What you will do =>
Go through the records below line by line. Count the lines with "reset" and give the count alone.

Supplied material =>
**********
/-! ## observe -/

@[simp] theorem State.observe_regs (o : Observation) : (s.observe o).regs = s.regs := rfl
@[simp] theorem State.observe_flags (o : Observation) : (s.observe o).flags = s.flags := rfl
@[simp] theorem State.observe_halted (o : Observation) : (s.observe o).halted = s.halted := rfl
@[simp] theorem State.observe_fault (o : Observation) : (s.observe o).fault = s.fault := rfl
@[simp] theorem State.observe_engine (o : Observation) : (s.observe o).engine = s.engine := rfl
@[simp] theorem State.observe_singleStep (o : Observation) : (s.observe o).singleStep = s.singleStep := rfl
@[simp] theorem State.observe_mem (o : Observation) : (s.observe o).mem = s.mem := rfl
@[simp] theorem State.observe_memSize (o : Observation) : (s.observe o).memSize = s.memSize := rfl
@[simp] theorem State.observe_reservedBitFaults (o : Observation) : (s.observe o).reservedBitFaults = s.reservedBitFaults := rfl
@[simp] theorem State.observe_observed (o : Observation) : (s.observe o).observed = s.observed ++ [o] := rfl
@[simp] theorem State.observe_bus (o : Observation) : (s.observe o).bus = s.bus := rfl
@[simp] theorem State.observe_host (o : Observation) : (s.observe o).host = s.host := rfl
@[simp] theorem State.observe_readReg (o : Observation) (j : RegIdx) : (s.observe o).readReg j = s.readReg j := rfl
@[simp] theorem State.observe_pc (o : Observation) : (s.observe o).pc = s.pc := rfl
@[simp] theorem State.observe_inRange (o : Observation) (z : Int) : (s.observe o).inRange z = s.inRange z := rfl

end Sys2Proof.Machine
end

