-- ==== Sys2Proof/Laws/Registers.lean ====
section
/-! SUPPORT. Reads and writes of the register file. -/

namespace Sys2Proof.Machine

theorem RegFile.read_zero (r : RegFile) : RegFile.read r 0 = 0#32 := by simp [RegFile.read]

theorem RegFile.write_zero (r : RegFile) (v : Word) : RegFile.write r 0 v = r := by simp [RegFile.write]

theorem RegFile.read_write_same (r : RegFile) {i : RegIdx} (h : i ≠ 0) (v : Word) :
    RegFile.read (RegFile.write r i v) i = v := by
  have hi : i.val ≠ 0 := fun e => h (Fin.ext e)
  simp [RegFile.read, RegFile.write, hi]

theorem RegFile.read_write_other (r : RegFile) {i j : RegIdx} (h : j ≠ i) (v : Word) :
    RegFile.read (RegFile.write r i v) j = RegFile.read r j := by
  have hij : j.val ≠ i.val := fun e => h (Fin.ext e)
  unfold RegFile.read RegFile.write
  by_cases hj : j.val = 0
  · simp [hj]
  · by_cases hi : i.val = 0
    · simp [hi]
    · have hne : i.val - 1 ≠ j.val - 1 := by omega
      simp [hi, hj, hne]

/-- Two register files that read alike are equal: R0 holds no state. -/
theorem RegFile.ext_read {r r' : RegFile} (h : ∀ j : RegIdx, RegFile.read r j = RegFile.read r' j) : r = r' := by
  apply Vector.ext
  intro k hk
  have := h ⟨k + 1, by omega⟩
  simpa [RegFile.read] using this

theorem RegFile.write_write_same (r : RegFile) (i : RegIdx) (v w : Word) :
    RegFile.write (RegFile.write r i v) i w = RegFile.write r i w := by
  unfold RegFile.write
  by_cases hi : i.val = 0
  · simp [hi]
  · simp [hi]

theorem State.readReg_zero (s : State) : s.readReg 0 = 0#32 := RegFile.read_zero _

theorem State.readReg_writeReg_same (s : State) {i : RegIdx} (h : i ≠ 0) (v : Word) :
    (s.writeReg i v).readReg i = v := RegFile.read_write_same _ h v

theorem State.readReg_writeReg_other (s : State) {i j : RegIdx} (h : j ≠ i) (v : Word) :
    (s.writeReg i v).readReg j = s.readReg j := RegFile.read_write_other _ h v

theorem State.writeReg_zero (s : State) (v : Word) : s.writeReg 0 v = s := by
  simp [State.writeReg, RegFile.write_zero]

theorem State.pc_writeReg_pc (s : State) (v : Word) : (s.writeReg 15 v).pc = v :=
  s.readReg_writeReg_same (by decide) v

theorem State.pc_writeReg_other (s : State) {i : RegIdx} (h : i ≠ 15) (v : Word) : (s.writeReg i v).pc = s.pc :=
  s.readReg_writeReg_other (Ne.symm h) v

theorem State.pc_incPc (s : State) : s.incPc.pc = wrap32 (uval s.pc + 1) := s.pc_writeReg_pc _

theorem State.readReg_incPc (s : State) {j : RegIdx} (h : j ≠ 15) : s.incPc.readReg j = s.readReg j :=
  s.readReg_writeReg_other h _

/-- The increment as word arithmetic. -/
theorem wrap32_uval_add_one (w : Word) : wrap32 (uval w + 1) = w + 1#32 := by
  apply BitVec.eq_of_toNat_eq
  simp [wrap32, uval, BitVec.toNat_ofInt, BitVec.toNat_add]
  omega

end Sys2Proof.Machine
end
**********
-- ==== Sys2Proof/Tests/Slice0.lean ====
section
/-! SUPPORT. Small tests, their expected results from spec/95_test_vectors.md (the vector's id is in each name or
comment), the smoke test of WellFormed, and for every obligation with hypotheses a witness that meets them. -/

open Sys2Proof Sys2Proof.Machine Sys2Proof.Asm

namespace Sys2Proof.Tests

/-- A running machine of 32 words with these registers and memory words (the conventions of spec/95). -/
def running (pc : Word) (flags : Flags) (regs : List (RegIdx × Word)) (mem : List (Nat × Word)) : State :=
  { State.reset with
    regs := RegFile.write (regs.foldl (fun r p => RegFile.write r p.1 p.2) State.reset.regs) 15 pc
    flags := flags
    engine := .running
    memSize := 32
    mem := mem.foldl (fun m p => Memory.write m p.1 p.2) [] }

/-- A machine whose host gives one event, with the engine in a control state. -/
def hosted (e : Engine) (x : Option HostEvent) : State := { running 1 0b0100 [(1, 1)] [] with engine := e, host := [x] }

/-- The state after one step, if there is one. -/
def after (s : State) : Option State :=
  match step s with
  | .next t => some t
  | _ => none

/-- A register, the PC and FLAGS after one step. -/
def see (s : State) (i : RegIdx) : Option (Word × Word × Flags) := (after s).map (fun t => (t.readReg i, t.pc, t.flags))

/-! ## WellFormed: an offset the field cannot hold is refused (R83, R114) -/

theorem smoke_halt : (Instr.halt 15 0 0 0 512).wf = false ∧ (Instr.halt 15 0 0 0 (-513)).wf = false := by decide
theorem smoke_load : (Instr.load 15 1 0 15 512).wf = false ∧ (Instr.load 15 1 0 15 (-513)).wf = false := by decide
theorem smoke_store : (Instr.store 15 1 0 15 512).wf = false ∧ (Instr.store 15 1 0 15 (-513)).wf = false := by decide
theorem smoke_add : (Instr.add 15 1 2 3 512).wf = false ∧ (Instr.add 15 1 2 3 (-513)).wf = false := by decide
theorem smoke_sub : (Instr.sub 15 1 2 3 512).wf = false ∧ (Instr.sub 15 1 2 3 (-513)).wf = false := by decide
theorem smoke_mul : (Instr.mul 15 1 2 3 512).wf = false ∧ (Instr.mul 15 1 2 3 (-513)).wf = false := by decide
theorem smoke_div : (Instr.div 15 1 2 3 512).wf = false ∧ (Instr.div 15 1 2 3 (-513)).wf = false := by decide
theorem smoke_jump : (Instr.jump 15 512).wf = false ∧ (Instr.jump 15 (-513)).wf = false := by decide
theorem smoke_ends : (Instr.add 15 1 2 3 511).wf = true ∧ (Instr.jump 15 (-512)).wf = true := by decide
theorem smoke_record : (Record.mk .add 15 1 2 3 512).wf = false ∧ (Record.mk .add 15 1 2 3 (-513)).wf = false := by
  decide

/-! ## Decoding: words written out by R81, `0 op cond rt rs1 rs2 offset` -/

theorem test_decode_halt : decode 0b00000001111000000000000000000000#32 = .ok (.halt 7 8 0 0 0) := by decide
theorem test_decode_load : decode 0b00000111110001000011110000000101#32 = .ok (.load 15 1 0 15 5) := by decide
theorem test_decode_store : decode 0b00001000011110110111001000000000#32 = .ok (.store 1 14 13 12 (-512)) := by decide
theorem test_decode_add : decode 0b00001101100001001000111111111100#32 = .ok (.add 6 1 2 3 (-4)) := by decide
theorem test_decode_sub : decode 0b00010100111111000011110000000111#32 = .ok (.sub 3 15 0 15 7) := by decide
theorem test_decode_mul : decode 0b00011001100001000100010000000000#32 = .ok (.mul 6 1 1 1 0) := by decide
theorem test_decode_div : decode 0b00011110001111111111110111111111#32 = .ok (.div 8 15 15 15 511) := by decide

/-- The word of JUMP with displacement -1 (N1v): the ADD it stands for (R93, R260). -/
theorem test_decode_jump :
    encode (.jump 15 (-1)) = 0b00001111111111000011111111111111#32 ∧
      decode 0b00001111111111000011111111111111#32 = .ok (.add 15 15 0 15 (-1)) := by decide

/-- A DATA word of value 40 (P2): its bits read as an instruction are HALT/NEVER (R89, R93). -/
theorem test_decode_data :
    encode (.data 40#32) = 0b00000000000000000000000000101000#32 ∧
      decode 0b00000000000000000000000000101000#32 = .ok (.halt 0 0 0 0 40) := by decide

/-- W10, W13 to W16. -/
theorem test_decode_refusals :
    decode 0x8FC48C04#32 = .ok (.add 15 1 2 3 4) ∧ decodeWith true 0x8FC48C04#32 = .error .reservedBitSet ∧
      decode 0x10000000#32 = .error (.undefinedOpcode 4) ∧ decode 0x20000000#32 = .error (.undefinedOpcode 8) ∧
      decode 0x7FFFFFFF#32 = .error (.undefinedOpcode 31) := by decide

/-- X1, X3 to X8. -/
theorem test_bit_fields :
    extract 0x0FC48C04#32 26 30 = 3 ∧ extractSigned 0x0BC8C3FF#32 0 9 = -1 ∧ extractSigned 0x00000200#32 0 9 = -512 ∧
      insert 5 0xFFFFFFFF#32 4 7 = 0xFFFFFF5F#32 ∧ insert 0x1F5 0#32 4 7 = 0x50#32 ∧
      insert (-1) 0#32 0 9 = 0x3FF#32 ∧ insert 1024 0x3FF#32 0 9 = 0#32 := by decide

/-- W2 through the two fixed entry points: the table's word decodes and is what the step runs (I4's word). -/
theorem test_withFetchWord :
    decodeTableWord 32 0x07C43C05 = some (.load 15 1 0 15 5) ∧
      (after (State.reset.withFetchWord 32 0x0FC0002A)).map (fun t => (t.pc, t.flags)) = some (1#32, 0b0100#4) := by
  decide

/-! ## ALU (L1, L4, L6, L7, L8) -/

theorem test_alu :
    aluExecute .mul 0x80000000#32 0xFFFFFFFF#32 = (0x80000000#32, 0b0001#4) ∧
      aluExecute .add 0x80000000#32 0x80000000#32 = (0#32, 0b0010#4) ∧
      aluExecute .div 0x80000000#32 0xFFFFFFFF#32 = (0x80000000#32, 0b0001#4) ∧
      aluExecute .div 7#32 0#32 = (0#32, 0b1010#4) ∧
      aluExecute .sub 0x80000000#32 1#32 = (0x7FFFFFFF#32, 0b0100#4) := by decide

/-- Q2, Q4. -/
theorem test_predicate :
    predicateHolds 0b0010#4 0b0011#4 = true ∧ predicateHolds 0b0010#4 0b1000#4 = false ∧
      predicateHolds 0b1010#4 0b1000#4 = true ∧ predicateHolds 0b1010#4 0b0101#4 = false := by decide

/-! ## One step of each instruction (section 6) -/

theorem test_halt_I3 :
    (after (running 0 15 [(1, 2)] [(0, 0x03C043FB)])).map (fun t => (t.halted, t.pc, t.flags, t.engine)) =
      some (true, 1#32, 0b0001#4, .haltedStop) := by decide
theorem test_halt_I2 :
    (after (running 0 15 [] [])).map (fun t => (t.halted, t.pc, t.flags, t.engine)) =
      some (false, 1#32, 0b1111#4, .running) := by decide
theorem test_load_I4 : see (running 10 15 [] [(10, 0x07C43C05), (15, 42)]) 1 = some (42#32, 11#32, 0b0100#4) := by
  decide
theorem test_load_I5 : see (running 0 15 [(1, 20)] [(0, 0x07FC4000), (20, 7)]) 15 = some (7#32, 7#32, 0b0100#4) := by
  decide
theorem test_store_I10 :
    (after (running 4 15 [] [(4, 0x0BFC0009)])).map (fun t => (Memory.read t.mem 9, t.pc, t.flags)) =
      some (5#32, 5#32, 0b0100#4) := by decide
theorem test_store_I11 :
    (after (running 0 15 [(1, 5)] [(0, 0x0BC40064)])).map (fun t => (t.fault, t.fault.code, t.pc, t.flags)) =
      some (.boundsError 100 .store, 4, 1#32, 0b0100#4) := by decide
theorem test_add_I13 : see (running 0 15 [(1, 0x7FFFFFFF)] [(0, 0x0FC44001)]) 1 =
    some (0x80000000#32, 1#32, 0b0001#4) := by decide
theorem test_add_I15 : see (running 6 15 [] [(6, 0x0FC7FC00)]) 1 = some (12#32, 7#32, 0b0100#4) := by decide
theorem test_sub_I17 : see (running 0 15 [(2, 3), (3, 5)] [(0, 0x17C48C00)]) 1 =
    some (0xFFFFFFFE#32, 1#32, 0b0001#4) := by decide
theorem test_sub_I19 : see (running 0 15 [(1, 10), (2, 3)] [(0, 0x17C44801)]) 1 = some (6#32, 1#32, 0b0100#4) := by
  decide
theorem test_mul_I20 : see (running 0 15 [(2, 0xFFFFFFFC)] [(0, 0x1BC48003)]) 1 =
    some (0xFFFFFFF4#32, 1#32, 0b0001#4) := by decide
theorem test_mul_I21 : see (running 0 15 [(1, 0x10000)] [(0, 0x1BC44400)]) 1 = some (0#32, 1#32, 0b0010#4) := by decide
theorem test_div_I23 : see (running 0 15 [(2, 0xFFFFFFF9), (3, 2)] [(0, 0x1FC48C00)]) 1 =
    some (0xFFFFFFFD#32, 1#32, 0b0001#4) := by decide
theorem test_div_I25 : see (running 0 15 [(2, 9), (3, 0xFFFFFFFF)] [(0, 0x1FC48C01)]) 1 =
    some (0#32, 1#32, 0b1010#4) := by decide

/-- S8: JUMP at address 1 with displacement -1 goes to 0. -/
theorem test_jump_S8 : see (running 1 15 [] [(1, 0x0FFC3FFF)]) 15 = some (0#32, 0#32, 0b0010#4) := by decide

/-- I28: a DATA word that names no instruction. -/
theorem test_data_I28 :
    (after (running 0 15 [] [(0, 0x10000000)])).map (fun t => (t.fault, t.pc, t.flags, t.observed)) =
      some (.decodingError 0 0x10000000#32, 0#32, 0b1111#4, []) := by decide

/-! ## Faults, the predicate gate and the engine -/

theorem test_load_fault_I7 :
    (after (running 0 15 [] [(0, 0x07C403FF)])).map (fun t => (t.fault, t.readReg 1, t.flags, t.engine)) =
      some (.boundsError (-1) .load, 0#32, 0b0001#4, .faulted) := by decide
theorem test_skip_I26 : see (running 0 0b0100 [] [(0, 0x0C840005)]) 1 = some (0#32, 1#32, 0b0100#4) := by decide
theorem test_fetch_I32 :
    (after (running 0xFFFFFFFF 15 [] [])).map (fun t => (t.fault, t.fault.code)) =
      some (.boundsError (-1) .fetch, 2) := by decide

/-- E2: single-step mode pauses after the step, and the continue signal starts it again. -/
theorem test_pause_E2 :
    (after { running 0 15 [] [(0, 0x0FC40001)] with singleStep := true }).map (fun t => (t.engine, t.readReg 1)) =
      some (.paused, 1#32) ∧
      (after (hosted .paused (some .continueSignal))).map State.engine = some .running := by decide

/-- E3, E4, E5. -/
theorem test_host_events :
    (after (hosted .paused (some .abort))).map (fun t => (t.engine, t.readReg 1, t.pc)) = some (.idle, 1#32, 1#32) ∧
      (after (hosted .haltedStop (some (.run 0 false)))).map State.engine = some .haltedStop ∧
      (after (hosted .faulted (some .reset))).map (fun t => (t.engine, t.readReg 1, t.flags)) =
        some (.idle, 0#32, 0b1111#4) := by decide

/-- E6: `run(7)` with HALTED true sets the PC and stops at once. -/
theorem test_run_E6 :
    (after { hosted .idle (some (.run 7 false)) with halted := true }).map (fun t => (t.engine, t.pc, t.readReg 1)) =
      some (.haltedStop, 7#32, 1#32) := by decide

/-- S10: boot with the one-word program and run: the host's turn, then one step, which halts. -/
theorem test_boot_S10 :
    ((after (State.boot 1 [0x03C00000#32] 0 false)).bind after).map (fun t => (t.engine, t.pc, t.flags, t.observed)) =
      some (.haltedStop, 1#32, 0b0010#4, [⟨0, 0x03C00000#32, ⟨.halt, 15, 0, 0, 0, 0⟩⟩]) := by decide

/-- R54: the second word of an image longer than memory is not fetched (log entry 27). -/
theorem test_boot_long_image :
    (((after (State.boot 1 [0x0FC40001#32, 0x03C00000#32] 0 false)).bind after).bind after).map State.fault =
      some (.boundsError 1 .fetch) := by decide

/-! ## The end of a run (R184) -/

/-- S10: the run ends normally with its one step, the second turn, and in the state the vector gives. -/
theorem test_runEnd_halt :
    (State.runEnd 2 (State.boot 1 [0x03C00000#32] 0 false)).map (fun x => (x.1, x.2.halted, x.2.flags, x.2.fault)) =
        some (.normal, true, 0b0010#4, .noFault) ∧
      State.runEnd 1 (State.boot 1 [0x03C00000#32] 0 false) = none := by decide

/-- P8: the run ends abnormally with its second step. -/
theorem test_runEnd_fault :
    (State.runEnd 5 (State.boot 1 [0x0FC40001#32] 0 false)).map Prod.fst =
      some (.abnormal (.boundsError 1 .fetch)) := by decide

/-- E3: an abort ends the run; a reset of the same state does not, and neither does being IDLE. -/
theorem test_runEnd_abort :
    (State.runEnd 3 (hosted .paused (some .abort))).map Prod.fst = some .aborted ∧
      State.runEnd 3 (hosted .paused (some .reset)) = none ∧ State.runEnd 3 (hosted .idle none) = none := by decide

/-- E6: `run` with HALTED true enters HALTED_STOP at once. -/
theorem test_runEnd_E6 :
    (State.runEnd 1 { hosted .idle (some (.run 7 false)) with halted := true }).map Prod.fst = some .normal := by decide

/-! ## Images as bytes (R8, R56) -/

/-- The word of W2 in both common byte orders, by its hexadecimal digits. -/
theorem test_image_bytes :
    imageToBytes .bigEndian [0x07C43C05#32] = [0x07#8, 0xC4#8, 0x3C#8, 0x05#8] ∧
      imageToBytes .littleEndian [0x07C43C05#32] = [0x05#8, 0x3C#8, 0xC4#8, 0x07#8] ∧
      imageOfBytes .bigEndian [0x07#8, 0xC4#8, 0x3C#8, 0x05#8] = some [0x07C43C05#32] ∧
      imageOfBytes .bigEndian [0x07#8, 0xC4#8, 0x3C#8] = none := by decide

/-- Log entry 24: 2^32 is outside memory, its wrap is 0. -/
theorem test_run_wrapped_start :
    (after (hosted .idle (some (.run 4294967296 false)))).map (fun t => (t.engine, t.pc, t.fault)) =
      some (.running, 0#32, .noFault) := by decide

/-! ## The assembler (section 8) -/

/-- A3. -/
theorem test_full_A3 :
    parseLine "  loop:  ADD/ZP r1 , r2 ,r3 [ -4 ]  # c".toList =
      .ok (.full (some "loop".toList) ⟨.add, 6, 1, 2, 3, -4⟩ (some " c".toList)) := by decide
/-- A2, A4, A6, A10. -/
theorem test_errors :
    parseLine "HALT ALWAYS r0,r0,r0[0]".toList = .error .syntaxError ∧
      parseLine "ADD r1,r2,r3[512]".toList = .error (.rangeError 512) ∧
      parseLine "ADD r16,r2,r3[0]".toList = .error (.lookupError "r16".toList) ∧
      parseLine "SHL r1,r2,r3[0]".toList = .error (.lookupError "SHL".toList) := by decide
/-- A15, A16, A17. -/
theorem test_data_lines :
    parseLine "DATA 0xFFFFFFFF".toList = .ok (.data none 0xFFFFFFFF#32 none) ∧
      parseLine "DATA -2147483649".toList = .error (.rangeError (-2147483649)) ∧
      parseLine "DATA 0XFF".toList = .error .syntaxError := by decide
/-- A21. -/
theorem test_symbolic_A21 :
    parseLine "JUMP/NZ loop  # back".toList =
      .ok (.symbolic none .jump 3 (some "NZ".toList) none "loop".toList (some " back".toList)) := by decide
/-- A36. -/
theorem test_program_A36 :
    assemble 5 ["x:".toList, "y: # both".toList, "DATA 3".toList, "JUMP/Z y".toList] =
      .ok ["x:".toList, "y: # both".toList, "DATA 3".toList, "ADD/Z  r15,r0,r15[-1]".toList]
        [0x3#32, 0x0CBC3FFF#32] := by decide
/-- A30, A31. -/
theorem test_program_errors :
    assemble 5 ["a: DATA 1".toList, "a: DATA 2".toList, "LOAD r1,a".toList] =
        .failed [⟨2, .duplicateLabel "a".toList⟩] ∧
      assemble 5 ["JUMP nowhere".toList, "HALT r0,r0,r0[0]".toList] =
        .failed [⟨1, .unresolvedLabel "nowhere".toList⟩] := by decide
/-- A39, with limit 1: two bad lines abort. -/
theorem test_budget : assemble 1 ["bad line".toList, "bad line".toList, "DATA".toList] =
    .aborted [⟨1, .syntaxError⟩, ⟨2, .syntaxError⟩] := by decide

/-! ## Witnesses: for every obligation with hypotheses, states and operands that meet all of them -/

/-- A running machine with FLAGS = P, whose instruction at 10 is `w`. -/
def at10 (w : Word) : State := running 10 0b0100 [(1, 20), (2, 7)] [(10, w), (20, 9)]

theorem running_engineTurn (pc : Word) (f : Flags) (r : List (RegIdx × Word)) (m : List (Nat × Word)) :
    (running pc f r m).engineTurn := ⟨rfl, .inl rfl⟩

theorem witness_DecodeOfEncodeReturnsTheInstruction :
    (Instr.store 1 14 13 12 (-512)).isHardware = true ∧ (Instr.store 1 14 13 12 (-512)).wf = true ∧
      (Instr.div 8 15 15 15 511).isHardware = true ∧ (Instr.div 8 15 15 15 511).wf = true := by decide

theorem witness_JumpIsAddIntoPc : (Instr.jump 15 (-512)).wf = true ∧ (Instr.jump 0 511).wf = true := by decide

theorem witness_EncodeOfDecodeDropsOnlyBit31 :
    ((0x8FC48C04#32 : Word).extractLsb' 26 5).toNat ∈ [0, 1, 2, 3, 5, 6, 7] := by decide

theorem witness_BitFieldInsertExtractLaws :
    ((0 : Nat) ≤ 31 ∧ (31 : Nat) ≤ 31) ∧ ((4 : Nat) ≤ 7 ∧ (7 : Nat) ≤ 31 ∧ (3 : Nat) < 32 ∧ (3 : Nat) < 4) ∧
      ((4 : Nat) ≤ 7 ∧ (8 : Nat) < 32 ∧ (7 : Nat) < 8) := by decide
**********
Solved exercise =>
6